-- ==== Sys2Proof/Laws/Commands.lean ====
section
/-! SUPPORT. Sys2Proof/Laws/Commands.lean: what each command leaves alone when it answers a next state, by the relations of
Laws/Frame.lean. -/

set_option linter.unusedSimpArgs false

namespace Sys2Proof.Machine

theorem State.onVector_still (s : State) (t : TaskRef) (ends : List Nat) (f : Core → Nat → List (Nat × Bytes) × Nat) (s' : State)
    (h : s.onVector t ends f = .next s') : Still s' s := by
  unfold State.onVector at h; try dsimp only at h
  (repeat' split at h) <;> cases h <;> simp [Still]

theorem takeOne_still (host : HostView) (tails : List (Option Nat)) (p : State × Nat × List Nat) (r : Nat) :
    Still (takeOne host tails p r).1 p.1 := by
  unfold takeOne; try dsimp only
  (repeat' split) <;> simp [Still]

theorem takePasses_still (host : HostView) (tails : List (Option Nat)) (order : List Nat) (fuel : Nat) (p : State × Nat × List Nat) :
    Still (takePasses host tails order fuel p).1 p.1 := by
  induction fuel generalizing p with
  | zero => exact ⟨rfl, rfl, rfl, rfl, rfl, rfl, rfl, rfl, rfl⟩
  | succ n ih =>
    have h := foldl_pair (takeOne host tails) (takeOne_still host tails) order p
    simp only [takePasses]
    split
    · exact h
    · exact Still_trans (ih _) h

theorem takePasses_from (host : HostView) (tails : List (Option Nat)) (order : List Nat) (fuel : Nat) (s : State) (n : Nat) (l : List Nat) :
    Still (takePasses host tails order fuel (s, n, l)).1 s := takePasses_still host tails order fuel (s, n, l)

theorem readAll_still (host : HostView) (rs : List Nat) (s : State) (l : List (Option Nat)) :
    Still (rs.foldl (fun (p : State × List (Option Nat)) r =>
      let q := p.1.readControl host r
      (q.1, p.2 ++ [q.2])) (s, l)).1 s :=
  foldl_pair (fun (p : State × List (Option Nat)) r => ((p.1.readControl host r).1, p.2 ++ [(p.1.readControl host r).2]))
    (fun p _ => State.readControl_still p.1 host _) rs (s, l)

theorem State.selectSet_root (fuel : Nat) (s : State) : Root (State.selectSet fuel s).1 s := by
  induction fuel generalizing s with
  | zero => simp [State.selectSet, Root]
  | succ n ih =>
    unfold State.selectSet; dsimp only
    split
    · simp [Root]
    · (repeat' split) <;> first | exact Root_trans (ih _) (by simp [Root]) | simp [Root]

theorem execBeatWindowOpen_root (r : Readings) (s : State) (s' : State) (h : execBeatWindowOpen r s = .next s') : Root s' s := by
  unfold execBeatWindowOpen at h; try dsimp only at h
  (repeat' split at h) <;> cases h <;> simp [Root]

theorem execRingSample_root (host : HostView) (s : State) (s' : State) (h : execRingSample host s = .next s') : Root s' s := by
  unfold execRingSample at h
  split at h
  · cases h; exact ⟨rfl, rfl, rfl, rfl⟩
  dsimp only at h
  have h0 : Root (if s.operational = true then (List.range 64).foldl State.ringStop
      ((List.range 64).foldl State.resumeRing ({ s with pick := { s.pick with phase := Phase.sampled } } : State))
    else ({ s with pick := { s.pick with phase := Phase.sampled } } : State)) s := by
    generalize List.range 64 = l
    split
    · exact Root_trans (Still.root (foldl_Still _ State.ringStop_still _ _))
        (Root_trans (Still.root (foldl_Still _ State.resumeRing_still _ _)) ⟨rfl, rfl, rfl, rfl⟩)
    · exact ⟨rfl, rfl, rfl, rfl⟩
  split at h
  · cases h; exact h0
  injection h with h; subst h
  generalize 512 = fuel
  refine Root_trans (Still.root ?_) h0
  refine Still_trans (State.dropTaken_still _ _ _) ?_
  refine Still_trans (takePasses_from _ _ _ _ _ _ _) ?_
  refine Still_trans (readAll_still _ _ _ _) ?_
  exact foldl_Still _ State.startRing_still _ _

theorem execRingSample_pair (host : HostView) (s : State) (s' : State) (h : execRingSample host s = .next s') : Pair s' s := by
  unfold execRingSample at h
  split at h
  · cases h; exact rfl
  dsimp only at h
  have h0 : Pair (if s.operational = true then (List.range 64).foldl State.ringStop
      ((List.range 64).foldl State.resumeRing ({ s with pick := { s.pick with phase := Phase.sampled } } : State))
    else ({ s with pick := { s.pick with phase := Phase.sampled } } : State)) s := by
    generalize List.range 64 = l
    split
    · exact Pair_trans (Still.pair (foldl_Still _ State.ringStop_still _ _))
        (Pair_trans (Still.pair (foldl_Still _ State.resumeRing_still _ _)) rfl)
    · exact rfl
  split at h
  · cases h; exact h0
  injection h with h; subst h
  generalize 512 = fuel
  refine Pair_trans (Still.pair ?_) h0
  refine Still_trans (State.dropTaken_still _ _ _) ?_
  refine Still_trans (takePasses_from _ _ _ _ _ _ _) ?_
  refine Still_trans (readAll_still _ _ _ _) ?_
  exact foldl_Still _ State.startRing_still _ _

theorem execDecisionPoint_root (d : DecisionInputs) (s : State) (s' : State) (h : execDecisionPoint d s = .next s') : Root s' s := by
  unfold execDecisionPoint at h; try dsimp only at h
  (repeat' split at h) <;> cases h <;> simp [Root]

theorem execPlacementDecide_root (s : State) (s' : State) (h : execPlacementDecide s = .next s') : Root s' s := by
  unfold execPlacementDecide at h; try dsimp only at h
  (repeat' split at h) <;> cases h <;> simp [Root]

theorem execPlacementDecide_pair (s : State) (s' : State) (h : execPlacementDecide s = .next s') : Pair s' s := by
  unfold execPlacementDecide at h; try dsimp only at h
  (repeat' split at h) <;> cases h <;> simp [Pair]

theorem beatStep_still (s : State) (f : State → State) (h : Still (f s) s) : Still (s.beatStep f) s := by
  simpa [Still] using h

theorem execSealDeadline_root (confirmed : List (Nat × Nat)) (s : State) (s' : State) (h : execSealDeadline confirmed s = .next s') : Root s' s := by
  unfold execSealDeadline at h
  split at h
  · cases h; exact ⟨rfl, rfl, rfl, rfl⟩
  dsimp only at h
  split at h
  · cases h; exact ⟨rfl, rfl, rfl, rfl⟩
  · have h := Host.Outcome.next.inj h
    have h1 := State.sealAll_still { s with pick := { s.pick with phase := .sealed } } confirmed
    have h2 := Still_trans (State.writeRecords_still _) (Still_trans (State.sealTwin_still _) h1)
    have h3 := Still_trans (beatStep_still _ _ (State.releaseDue_still _)) h2
    have h4 : Root { s with pick := { s.pick with phase := .sealed } } s := ⟨rfl, rfl, rfl, rfl⟩
    rw [← h]
    exact Root_trans (Still.root h3) h4

theorem execSealDeadline_pair (confirmed : List (Nat × Nat)) (s : State) (s' : State) (h : execSealDeadline confirmed s = .next s') : Pair s' s := by
  unfold execSealDeadline at h
  split at h
  · cases h; exact rfl
  dsimp only at h
  split at h
  · cases h; exact rfl
  · have h := Host.Outcome.next.inj h
    have h1 := State.sealAll_still { s with pick := { s.pick with phase := .sealed } } confirmed
    have h2 := Still_trans (State.writeRecords_still _) (Still_trans (State.sealTwin_still _) h1)
    have h3 := Still_trans (beatStep_still _ _ (State.releaseDue_still _)) h2
    have h4 : Pair { s with pick := { s.pick with phase := .sealed } } s := rfl
    rw [← h]
    exact Pair_trans (Still.pair h3) h4

theorem execConfigApply_root (s : State) (s' : State) (h : execConfigApply s = .next s') : Root s' s := by
  unfold execConfigApply at h
  split at h
  · cases h; simp [Root]
  cases h
  generalize hx : State.beatStep s _ = t
  have ht : Root t s := by
    subst hx
    refine ⟨?_, ?_, ?_, ?_⟩ <;> simp <;> split <;> simp
  dsimp only
  split <;> simp_all [Root]

theorem execClockLatch_root (s : State) (s' : State) (h : execClockLatch s = .next s') : Root s' s := by
  unfold execClockLatch at h; try dsimp only at h
  (repeat' split at h) <;> cases h <;> simp [Root]

theorem execClockLatch_pair (s : State) (s' : State) (h : execClockLatch s = .next s') : Pair s' s := by
  unfold execClockLatch at h; try dsimp only at h
  (repeat' split at h) <;> cases h <;> simp [Pair]

theorem execPickBegin_root (s : State) (s' : State) (h : execPickBegin s = .next s') : Root s' s := by
  unfold execPickBegin at h
  split at h
  · cases h; exact ⟨rfl, rfl, rfl, rfl⟩
  dsimp only at h
  have h0 : Root ({ s.sendStranded with pick := { s.sendStranded.pick with phase := Phase.span } } : State) s :=
    Root_trans (b := s.sendStranded) ⟨rfl, rfl, rfl, rfl⟩ (Still.root (State.sendStranded_still s))
  split at h
  · have h := Host.Outcome.next.inj h
    rw [← h]
    refine Root_trans (Still.root ?_) h0
    refine Still_trans (State.tellAborts_still _ _) (Still_trans (State.poolEvent_still _) (Still_trans (State.withCore_still _ _) ?_))
    exact Still_trans (foldl_Still _ State.kvExhaust_still _ _) (State.serveAll_still _)
  · cases h; exact h0

theorem execPickBegin_pair (s : State) (s' : State) (h : execPickBegin s = .next s') : Pair s' s := by
  unfold execPickBegin at h
  split at h
  · cases h; exact rfl
  dsimp only at h
  have h0 : Pair ({ s.sendStranded with pick := { s.sendStranded.pick with phase := Phase.span } } : State) s :=
    Pair_trans (b := s.sendStranded) rfl (Still.pair (State.sendStranded_still s))
  split at h
  · have h := Host.Outcome.next.inj h
    rw [← h]
    refine Pair_trans (Still.pair ?_) h0
    refine Still_trans (State.tellAborts_still _ _) (Still_trans (State.poolEvent_still _) (Still_trans (State.withCore_still _ _) ?_))
    exact Still_trans (foldl_Still _ State.kvExhaust_still _ _) (State.serveAll_still _)
  · cases h; exact h0

theorem execRegisterWrite_pend (off size : Nat) (v : Word) (s : State) (s' : State) (h : execRegisterWrite off size v s = .next s') : Pend s' s := by
  unfold execRegisterWrite at h; try dsimp only at h
  (repeat' split at h) <;> cases h <;> simp [Pend]

theorem execRegisterWrite_site (off size : Nat) (v : Word) (s : State) (s' : State) (h : execRegisterWrite off size v s = .next s') : Site s' s := by
  unfold execRegisterWrite at h; try dsimp only at h
  (repeat' split at h) <;> cases h <;> simp [Site]

theorem execBar0BadAccess_still (write : Bool) (off size : Nat) (s : State) (s' : State) (h : execBar0BadAccess write off size s = .next s') : Still s' s := by
  unfold execBar0BadAccess at h; try dsimp only at h
  (repeat' split at h) <;> cases h <;> simp [Still]

theorem execStage_root (s : State) (s' : State) (h : execStage s = .next s') : Root s' s := by
  unfold execStage at h; try dsimp only at h
  (repeat' split at h) <;> cases h <;> simp [Root]

theorem execStage_clock (s : State) (s' : State) (h : execStage s = .next s') : Clock s' s := by
  unfold execStage at h; try dsimp only at h
  (repeat' split at h) <;> cases h <;> simp [Clock]

theorem execDraftLoadDone_still (host : HostView) (s : State) (s' : State) (h : execDraftLoadDone host s = .next s') : Still s' s := by
  unfold execDraftLoadDone at h; try dsimp only at h
  (repeat' split at h) <;> cases h <;> simp [Still]

theorem execDraftCheckDone_still (s : State) (s' : State) (h : execDraftCheckDone s = .next s') : Still s' s := by
  unfold execDraftCheckDone at h; try dsimp only at h
  (repeat' split at h) <;> cases h <;> simp [Still]

theorem execArm_root (s : State) (s' : State) (h : execArm s = .next s') : Root s' s := by
  unfold execArm at h; try dsimp only at h
  (repeat' split at h) <;> cases h <;> simp [Root]

theorem execArm_clock (s : State) (s' : State) (h : execArm s = .next s') : Clock s' s := by
  unfold execArm at h; try dsimp only at h
  (repeat' split at h) <;> cases h <;> simp [Clock]

theorem execDisarm_root (s : State) (s' : State) (h : execDisarm s = .next s') : Root s' s := by
  unfold execDisarm at h; try dsimp only at h
  (repeat' split at h) <;> cases h <;> simp [Root]

theorem execDisarm_clock (s : State) (s' : State) (h : execDisarm s = .next s') : Clock s' s := by
  unfold execDisarm at h; try dsimp only at h
  (repeat' split at h) <;> cases h <;> simp [Clock]

theorem execDiscard_root (s : State) (s' : State) (h : execDiscard s = .next s') : Root s' s := by
  unfold execDiscard at h; try dsimp only at h
  (repeat' split at h) <;> cases h <;> simp [Root]

theorem execDiscard_clock (s : State) (s' : State) (h : execDiscard s = .next s') : Clock s' s := by
  unfold execDiscard at h; try dsimp only at h
  (repeat' split at h) <;> cases h <;> simp [Clock]

theorem execRingEnable_still (ring : Nat) (s : State) (s' : State) (h : execRingEnable ring s = .next s') : Still s' s := by
  unfold execRingEnable at h; try dsimp only at h
  (repeat' split at h) <;> cases h <;> simp [Still]

theorem execRingDisable_still (ring : Nat) (s : State) (s' : State) (h : execRingDisable ring s = .next s') : Still s' s := by
  unfold execRingDisable at h; try dsimp only at h
  (repeat' split at h) <;> cases h <;> simp [Still]

theorem execPair_still (s : State) (s' : State) (h : execPair s = .next s') : Still s' s := by
  unfold execPair at h; try dsimp only at h
  (repeat' split at h) <;> cases h <;> simp [Still]

theorem execAbsorb_still (s : State) (s' : State) (h : execAbsorb s = .next s') : Still s' s := by
  unfold execAbsorb at h; try dsimp only at h
  (repeat' split at h) <;> cases h <;> simp [Still]

theorem execHandback_still (s : State) (s' : State) (h : execHandback s = .next s') : Still s' s := by
  unfold execHandback at h; try dsimp only at h
  (repeat' split at h) <;> cases h <;> simp [Still]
————
▶ **Your goal**: Please give again only the lines from the start of the material through the line holding "theorem takeOne_still (host", exactly as they are written.

▶ **Answer to this problem**:
-- ==== Sys2Proof/Laws/Commands.lean ====
section
/-! SUPPORT. Sys2Proof/Laws/Commands.lean: what each command leaves alone when it answers a next state, by the relations of
Laws/Frame.lean. -/

set_option linter.unusedSimpArgs false

namespace Sys2Proof.Machine

theorem State.onVector_still (s : State) (t : TaskRef) (ends : List Nat) (f : Core → Nat → List (Nat × Bytes) × Nat) (s' : State)
    (h : s.onVector t ends f = .next s') : Still s' s := by
  unfold State.onVector at h; try dsimp only at h
  (repeat' split at h) <;> cases h <;> simp [Still]

theorem takeOne_still (host : HostView) (tails : List (Option Nat)) (p : State × Nat × List Nat) (r : Nat) :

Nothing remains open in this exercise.